映画自体はゾンビ映画であり、メタ映画であり、
お仕事ものであり、家族愛であり、クリエイティブを描いた映画だった。(そしてお祭り映画だ)
文句無く面白いし、感動するところは感動した。(家族愛とクリエイティブの点)
ただハードルは上がりまくっているのでそことのギャップは埋めがたかった。

面白いは面白いし、文句も付ける気もないし、これは文句を言う方が野暮だと思う。


以下、感じたことを。

出演している役者さんも舞台っぽいお芝居をするが内容もとっても舞台っぽかった。
原案が舞台劇だから当然なのだけれど、面白いし笑ったけれども映画的な愉悦があるかというとちょっと違う。

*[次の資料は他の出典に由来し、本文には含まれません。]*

-- ==== Sys2Proof/Machine/LockStep.lean ====
section
/-!
DEFINITION. The lock-step commands (chapter 9, R307 to R314): arming, windows and their comparison, freezing, locating, the snapshot,
rearming.
-/
namespace Sys2Proof.Machine

/-- Set STATE of lock-step comparison (Table 9.10). -/
def State.setLckState (s : State) (v : Nat) : State := s.setFld RNG_LCK_STAT_STATE v

/-- The partner's cascade position. -/
def State.lckPartner (s : State) : Nat := s.fld RNG_LCK_CTL_PARTNER

/-- Arming is refused with a code of Table 9.7. -/
def State.lckRefuse (s : State) (code : Nat) : State := (s.setLckState 5).setFld RNG_LCK_STAT_REF_CODE code

/-- The start horizon is a boundary at least 2,048 ticks after its commit (R310). -/
def State.lckStartGood (s : State) : Bool :=
  let h := s.reg64 RNG_LCK_START_LO
  s.lck.startSet && lowZero 10 h && decide (s.lck.commitAt.toNat + 2048 ≤ h.toNat)

/-- A write of EN (R310): 1 arms comparison from the start horizon, refused with 0x5 where that horizon cannot come any more; 0 stops
it. -/
def State.lckEnable (s : State) (v : Bool) : State :=
  let was := s.flag RNG_LCK_CTL_EN
  let s := s.setFlag RNG_LCK_CTL_EN v
  if v && !was then
    let s := ({ s with lck := { Lck.off with commitAt := s.lck.commitAt, startSet := s.lck.startSet } }).setFld RNG_LCK_STAT_REF_CODE 0
    if !s.lck.startSet || decide ((s.reg64 RNG_LCK_START_LO).toNat ≤ s.count.toNat) then s.lckRefuse 5 else s.setLckState 1
  else if !v && was then
    ({ s with lck := { Lck.off with commitAt := s.lck.commitAt, startSet := s.lck.startSet } }).setLckState 0
  else s

def execLckEn (path : Path) (value : Bool) (s : State) : Out :=
  .next (s.via path RNG_LCK_CTL (fun s => s.lckEnable value))

/-- A write of RNG_LCK_START_HI commits the start horizon (R310). -/
def State.lckCommit (s : State) (v : Word) : State :=
  let s := s.setReg RNG_LCK_START_HI v
  { s with lck := { s.lck with commitAt := s.count, startSet := true } }

def execLckStartCommit (path : Path) (value : Word) (s : State) : Out :=
  .next (s.via path RNG_LCK_START_HI (fun s => s.lckCommit value))

/-- SHA-512 of the keys of every phase: rounding, tally and marl key, each as 16 little-endian bytes (R310). -/
def Program.keyDigest (p : Program) : List Byte :=
  sha512 (p.phases.flatMap (fun q => leBytes 16 q.keys.rounding ++ leBytes 16 q.keys.tally ++ leBytes 16 q.keys.marl))

/-- The refusal of a start, 0 when comparison begins (R310, R313, Table 9.7). Without an exchange only this module's side is known. -/
def State.lckStartCode (s : State) (p : LckPeer) : Nat :=
  let met := p.reachable && p.armed
  let digest := ((s.prog.image.map ImageCopy.digest).getD [])
  let keys := ((s.program?.map Program.keyDigest).getD [])
  if met && p.imageDigest != digest then 1
  else if met && p.keyDigest != keys then 2
  else if met && (p.launch != s.hz.launchAt || p.d != s.reg LSS_LAG || p.w != s.reg LSS_WARM) then 3
  else if s.mod.loose || (met && !p.firm) then 4
  else if s.lck.rearmAt.isNone && !s.lckStartGood then 5
  else if !met then 6
  else if s.mod.st != .growing || !p.growing then 7
  else 0

/-- What the module tells its partner at the start beside the image digest and the key digest: launch horizon, D, W, Growing, firm mode (R310). -/
def State.lckOffer (s : State) : List Nat :=
  [0, s.hz.launchAt.toNat, (s.reg LSS_LAG).toNat, (s.reg LSS_WARM).toNat, (s.mod.st == .growing).toNat, (!s.mod.loose).toNat]

/-- LCK_START: at the start horizon the partners exchange their digests and begin to compare, or arming is refused (R310). -/
def State.lckBegin (s : State) (p : LckPeer) : State :=
  let code := s.lckStartCode p
  let s := s.sendMessage 8 s.lckPartner s.lckOffer ((((s.prog.image.map ImageCopy.digest).getD [])) ++ ((s.program?.map Program.keyDigest).getD []))
  if code = 0 then
    let s := { s with lck := { s.lck with
      results := [], windows := [], partner := [], frozenWindow := none, gapWindows := [], next := s.lckFrom } }
    s.setLckState 2
  else s.lckRefuse code

def execLckStart (partner : LckPeer) (s : State) : Out :=
  .next (if s.flag RNG_LCK_CTL_EN && s.lckState == 1 && decide (s.lckFrom.toNat ≤ s.count.toNat) && s.mod.st.serving then s.lckBegin partner
    else s)

/-- The module freezes: the digest store is overwritten no more, a snapshot falls due at the next horizon boundary (R311, R312). -/
def State.lckFreezeAt (s : State) (w : Option U64) : State :=
  let s := { s with lck := { s.lck with frozenWindow := w, snapDue := some (nextBoundary s.count) } }
  s.setLckState 3

/-- A divergence in window `w`: DIVERGED, a freeze message, the freeze; while locating, an earlier window takes its place (R311,
Table 9.8). -/
def State.diverge (s : State) (w : U64) : State :=
  if s.lckState = 2 then
    ((s.setFlag RNG_LCK_STAT_DIVERGED true).sendMessage 8 s.lckPartner [2] []).lckFreezeAt (some w)
  else
    match s.lck.frozenWindow with
    | some x => if w.toNat < x.toNat then { s with lck := { s.lck with frozenWindow := some w } } else s
    | none => { s with lck := { s.lck with frozenWindow := some w } }

/-- Compare a window's digest with the partner's (R311). -/
def State.compareWindow (s : State) (w a b : U64) : State :=
  let s := s.bump64 RNG_LCK_WIN_LO 1
  if a = b then s else s.diverge w

/-- A window is a capture gap (R309). -/
def State.captureGap (s : State) (w : U64) : State :=
  let s := (s.bump RNG_LCK_GAP_CNT).setFlag RNG_LCK_STAT_GAP true
  { s with lck := { s.lck with gapWindows := s.lck.gapWindows ++ [w] } }

/-- Every result block of the window that starts at `w` has been formed: its ticks have passed and no frame of them is left (R308). -/
def State.windowFormed (s : State) (w : Nat) : Bool :=
  decide (w + 64 ≤ s.count.toNat) &&
    !s.fast.frames.any (fun (f : Frame) => decide (w ≤ f.hzn.toNat ∧ f.hzn.toNat < w + 64) && (!f.exited || (f.hasSettled && !f.settledDone))) &&
    !s.fast.arrived.any (fun (a : Arrived) => decide (w ≤ a.hzn.toNat ∧ a.hzn.toNat < w + 64))

/-- LCK_WINDOW_CLOSE: the window digest is formed and sent with its horizon, the tick digests are stored, and the digest is compared where the partner's has come; digests that could not be written
in time make a capture gap (R308, R309, R311). -/
def State.closeWindow (s : State) (w : U64) (late : Bool) : State :=
  let d := s.windowDigest w.toNat
  let s := { s with lck := { s.lck with next := w + 64 } }
  let s := (s.windowTicks w.toNat).foldl (fun s x => s.storeDigests x.1 x.2 8) s
  let s := if late then s.captureGap w else s
  let s := s.sendMessage 8 s.lckPartner [1, w.toNat, d.toNat] []
  match s.lck.partner.find? (fun x => x.1 == w) with
  | some x =>
    let s := { s with lck := { s.lck with partner := s.lck.partner.filter (fun y => y.1 != w) } }
    s.compareWindow w d x.2
  | none => { s with lck := { s.lck with windows := s.lck.windows ++ [⟨w, d, s.count⟩] } }

def execLckWindowClose (start : U64) (late : Bool) (s : State) : Out :=
  .next (if s.lckState == 2 && start == s.lck.next && s.windowFormed start.toNat then s.closeWindow start late else s)

/-- LCK_PARTNER_DIGEST: the partner's digest of a window that has closed here is compared, of one that has not it is kept (R311). -/
def State.partnerDigest (s : State) (w d : U64) : State :=
  match s.lck.windows.find? (fun x => x.start == w) with
  | some x =>
    let s := { s with lck := { s.lck with windows := s.lck.windows.filter (fun y => y.start != w) } }
    s.compareWindow w x.digest d
  | none =>
    if s.lckState = 2 ∧ s.lck.next.toNat ≤ w.toNat then
      { s with lck := { s.lck with partner := s.lck.partner.filter (fun y => y.1 != w) ++ [(w, d)] } }
    else s

def execLckPartnerDigest (start : U64) (digest : U64) (s : State) : Out :=
  .next (if s.lckState == 2 || s.lckState == 3 then s.partnerDigest start digest else s)

/-- LCK_FREEZE_MESSAGE: the module freezes on receipt; the exchange that follows names the window (R311). -/
def execLckFreezeMessage (s : State) : Out := .next (if s.lckState == 2 then s.lckFreezeAt none else s)

/-- A write of 1 to FREEZE freezes as for a mismatch (Table 9.10). -/
def State.lckFreezeWrite (s : State) : State :=
  if s.lckState = 2 then ((s.setFlag RNG_LCK_STAT_DIVERGED true).sendMessage 8 s.lckPartner [2] []).lckFreezeAt none else s

def execLckFreeze (path : Path) (s : State) : Out := .next (s.via path RNG_LCK_CTL (fun s => s.lckFreezeWrite))

/-- The first tick and layout bed of a window whose tick digests differ from the partner's (R311). -/
def State.firstTick (s : State) (w : Nat) (ticks : List PeerTick) : Option (Nat × Nat) :=
  ((List.range 64).flatMap (fun i => (s.layoutBeds (w + i)).map (fun b => (w + i, b)))).find? (fun x =>
    ticks.any (fun (t : PeerTick) => t.hzn.toNat == x.1 && t.bed == x.2 && t.digest != s.tickDigest x.1 x.2))

/-- The first slot, in entry order, whose result digest differs from the partner's (R311). -/
def firstSlot (mine : List ResultDigest) (theirs : List U64) : Option Nat :=
  (mine.zipIdx.find? (fun x => theirs[x.2]? != some x.1.digest)).map (fun x => x.1.slot)

/-- Show where a divergence stands: DIV, DIV_LOC, STATE located, EVENT 0x0601, which goes to the slot's lane where it names one (R311, R317). -/
def State.located (s : State) (w h : U64) (bed : Nat) (slot : Option Nat) : State :=
  let s := (s.setReg64 RNG_LCK_DIV_LO h).setFlag RNG_LCK_DIV_LOC_SLOT_VALID slot.isSome
  let s := (s.setFld RNG_LCK_DIV_LOC_BED bed).setFld RNG_LCK_DIV_LOC_SLOT (slot.getD 0)
  (s.setLckState 4).writeEventAt 0x0601 h (slot.getD 0 % 8) [w.toNat, bedSlot bed (slot.getD 0)]

/-- LCK_LOCATE_DONE (R309, R311): the module has sent its side of the exchange, the tick digests of the window and the result digests of the tick
and layout bed that differ; in a capture gap only the window is known. -/
def State.locate (s : State) (ticks : List PeerTick) (results : List U64) : State :=
  let w : Nat := match s.lck.frozenWindow with
    | some x => x.toNat
    | none => ((ticks.head?).map (fun (t : PeerTick) => t.hzn.toNat / 64 * 64)).getD (s.count.toNat / 64 * 64)
  let first := BitVec.ofNat 64 w
  let s := s.sendMessage 8 s.lckPartner [3, w] (s.windowBytes w)
  if s.lck.gapWindows.contains first then s.located first first 0 none
  else match s.firstTick w ticks with
    | some (t, b) =>
      let mine := (s.tickResults t b).flatMap (fun x => leBytes 8 x.digest.toNat)
      (s.sendMessage 8 s.lckPartner [4, t, b] mine).located first (BitVec.ofNat 64 t) b (firstSlot (s.tickResults t b) results)
    | none => s.located first first 0 none

def execLckLocateDone (ticks : List PeerTick) (results : List U64) (s : State) : Out :=
  .next (if s.lckState == 3 then s.locate ticks results else s)

/-- LCK_SNAPSHOT at boundary `h` (R312, R328): the east engine's staging takes sections 1, 2 and 5; at a checkpoint horizon the scheduled
checkpoint serves; with staging full it is skipped (Table 9.8). -/
def State.lckSnap (s : State) (p : PhaseProg) (h : U64) : State :=
  let s := { s with lck := { s.lck with snapDue := none } }
  let g : Engine := s.eng[(0 : Fin 2)]
  if g.assembling.any (fun a => a.hzn == h) then { s with lck := { s.lck with ckptServes := true } }
  else if 4 ≤ g.staged.length + g.assembling.toList.length then s.setFlag RNG_LCK_STAT_SNAP_SKIP true
  else
    let qs := g.queries.filter (fun (q : Query) => !q.shed && decide (q.hzn.toNat < h.toNat ∧ h.toNat ≤ q.hzn.toNat + setTicks p.ph s.tickPs))
    let s := s.advanceRecurs 0 p.east h (h.toNat - 1)
    let bytes := s.checkpointBytes 0 p h.toNat s.mod.loose (g.warmAt h) true (s.bucketTo 0 p.ph (h.toNat - 1)) qs []
    let x : Staged := { hzn := h, snapshot := true, digest := sha512 bytes, bytes := bytes }
    let s := (s.stage 0 x).setReg64 RNG_LCK_SNAP_LO h
    ((s.writePair 0x0602 h 0 h.toNat x.digest).snapshotImage h).setFlag RNG_LCK_STAT_SNAP_DONE true

def execLckSnapshot (s : State) : Out :=
  .next (match s.lck.snapDue, s.phase? with
    | some h, some p => if h.toNat ≤ s.count.toNat && (s.lckState == 3 || s.lckState == 4) then s.lckSnap p h else s
    | _, _ => s)

/-- A write of 1 to REARM releases a freeze: comparison restarts at the next window at least 2,048 ticks on, with the checks of R310
(R313). -/
def State.lckRearms (s : State) : State :=
  if s.lckState = 3 ∨ s.lckState = 4 then
    let h := BitVec.ofNat 64 ((s.count.toNat + 2048 + 63) / 64 * 64)
    ({ s with lck := { Lck.off with commitAt := s.lck.commitAt, startSet := s.lck.startSet, rearmAt := some h } }).setLckState 1
  else s

def execLckRearm (path : Path) (s : State) : Out := .next (s.via path RNG_LCK_CTL (fun s => s.lckRearms))

/-- LCK_CAPTURE_GAP: a partner digest that has not come 65,536 ticks after the window closed makes it a capture gap, once; one that comes later
is still compared (R309). -/
def execLckCaptureGap (start : U64) (s : State) : Out :=
  .next (if s.lckState == 2 && !s.lck.gapWindows.contains start
      && s.lck.windows.any (fun x => x.start == start && decide (x.closedAt.toNat + 65536 ≤ s.count.toNat)) then s.captureGap start
    else s)

end Sys2Proof.Machine
end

前半のワンカットが出題編で、出題編で何故ああなったのかの解答編になっているからか、
前半のゾンビ映画シーンは正直テンポが悪く(作劇上の意図があるとは言え)、
思いの外にゾンビ映画なのでグロ描写も多く、満員の劇場から数組途中で退出していた。

ツイッターとかで指摘されてたけど、『ラジオの時間』は
生放送でのトラブルをアドリブで切り抜けていく(切り抜けられているとは思えないけれど)
お仕事モノであり、クリエイティブを描いた映画だったりする。
またある種『カメラを止めるな』の出題編と解答編を同時平行で展開している映画でもある。

加えて、デヴィッド・フィンチャーの『ゴーン・ガール』なんかは
『カメラを止めるな』同様、前半が出題編、後半が解答編という構造を持っている映画だ。

何が言いたいかと言えば、『カメラを止めるな』の構造は
そんなに目新しいものではないということで、
面白かったけれど、ハードルが高すぎたなぁというのが感想です。

ただ、SNSの口コミから話題になり、テレビでも取り上げられ(NHKのニュース番組まで!)たことで、
多くの劇場で平日も満員回が続出しており、映画の柔らかい雰囲気も相まって
昔の映画館にトリップしたような一体感を得られる心地よい体験が出来る。
大人も子供も一緒になって劇場で笑える映画なんて今時めったに無いことだと思う。

少しでも興味があれば、観客が多い今のうちに
劇場で鑑賞することをお勧めする。
一人で家でDVDで観たところで、この映画の祝祭性は大幅減になってしまうと思う。